Floating-point Representation

In computing, a number with a decimal point is called a floating point number. For example, the number 1 is an integer, but 1.0 is a floating point number.

Scientific Notation

In considering such numbers, some are very large, while others are tiny:

Large numbers
- The distance from the earth to the sum is approximately 92,960,000 miles or about 490,828,800,000 Feet.
- In chemistry, a mole is the number of atoms in 12 grams of carbon 12 — experimentally determined to be 6.02214179 × 10²³ atoms.
- Intel's 8-core i7 processor contains about 2,600,000,000 Transistors.
Tiny numbers
- With current technology, a transistor in a chip may be as small as 7 nanometers or 0.000000007 meters.
- The thickness of a sheet of paper may be approximately 0.1 millimeters or 0.001 meters.
- The wave length of ultraviolet light is less than 400 nanometers or 0.0000004 meters.
- The diameter of a hydrogen atom is about 0.1 nanometers or 0.0000000001 meters.

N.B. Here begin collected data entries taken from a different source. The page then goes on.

-- ==== Sys2Proof/Machine/Step.lean ====
section
/-! DEFINITION. One step of the machine: one operation (spec 00_scope.md R9, 20_memory.md R47). -/

namespace Sys2Proof.Machine

/-- One step: take the next operation issued and perform it to completion.  With none issued the machine is idle
(R206).  Two operations in flight on one framer instance have no meaning (R48).  An operation code outside the map
ends with the fault response `InvalidArgument` (R72). -/
def step (s : State) : Host.Outcome State Fault Refusal :=
  match fetch s with
  | .idle s' => .next s'
  | .clash => .refused .concurrentFramerUse
  | .request c s' =>
    match decode c with
    | .ok i => exec i s'
    | .error (.illegalOp _) => raiseInvalidArgument s'
    | .error .operandNotPresentable => .refused .operandNotPresentable

/-- `s` with the operation code `w` (8 bits) and zero operands issued to the selected framer instance, ahead of
everything else in the inbox, so that the next step performs it (assumption 4). -/
def State.withFetchWord (s : State) (_nbits w : Nat) : State :=
  { s with inbox := [{ caller := s.caller, framer := s.sel, cmd := tableCommand w }] :: s.inbox }

end Sys2Proof.Machine
end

The need to handle such a remarkable range of numbers naturally motivates the use of scientific notation: move the decimal point after the first digit and record any shift of the decimal point by indicating a power of ten. The following examples show the above numbers in scientific notation.

Number	Decimal Point Shift	Number in Scientific Notation
92,960,000	shift decimal point left 7 places	9.296 × 10⁷
490,828,800,000	shift left 11 places	4.908288 × 10¹¹
6.02214179 × 10²³	already in scientific notation	6.02214179 × 10²³
2,600,000,000	shift decimal point left 9 places	2.6 × 10⁹
0.000000007	shift decimal point right 9 places	7. × 10^-9
0.001	shift decimal point right 3 places	1. × 10^-3
0.0000004	shift decimal point right 7 places	1. × 10^-7
0.0000000001	shift decimal point right 10 places	1. × 10^-10

One important characteristic of this notation is that we can maintain a substantial level of accuracy of each number, regardless of what power of 10 might be involved. For example, 4.908288 × 10¹¹ provides 7 digits of accuracy, whereas the number 4.908288 × 10^-7 still has 7 digits of accuracy.

Jargon: Numbers in scientific notation have the form a × 10ⁿ, where 1 ≤ a < 10 and n is an integer. In this context, a is called the mantissa and n is called the exponent for the identified number. For example, given the number 2,600,000,000, we rewrite it in scientific notation to get 2.6 × 10⁹. With this transformation, 2.6 is the mantissa and 9 is the exponent.

The Floating Point Standard(s) of the Institute of Electrical and Electronics Engineers (IEEE)

Within computers, [almost] all floating point numbers follow standards formulated by the Institute of Electrical and Electronics Engineers (IEEE). These standards utilize a common approach for representing floating point numbers, but variations of the standards allow different numbers of bits.

Within C, the float data type commonly specifies 32-bit storage, often called a single-precision representation.
The double data type commonly specifies 64-bit storage, often called a double-precision representation.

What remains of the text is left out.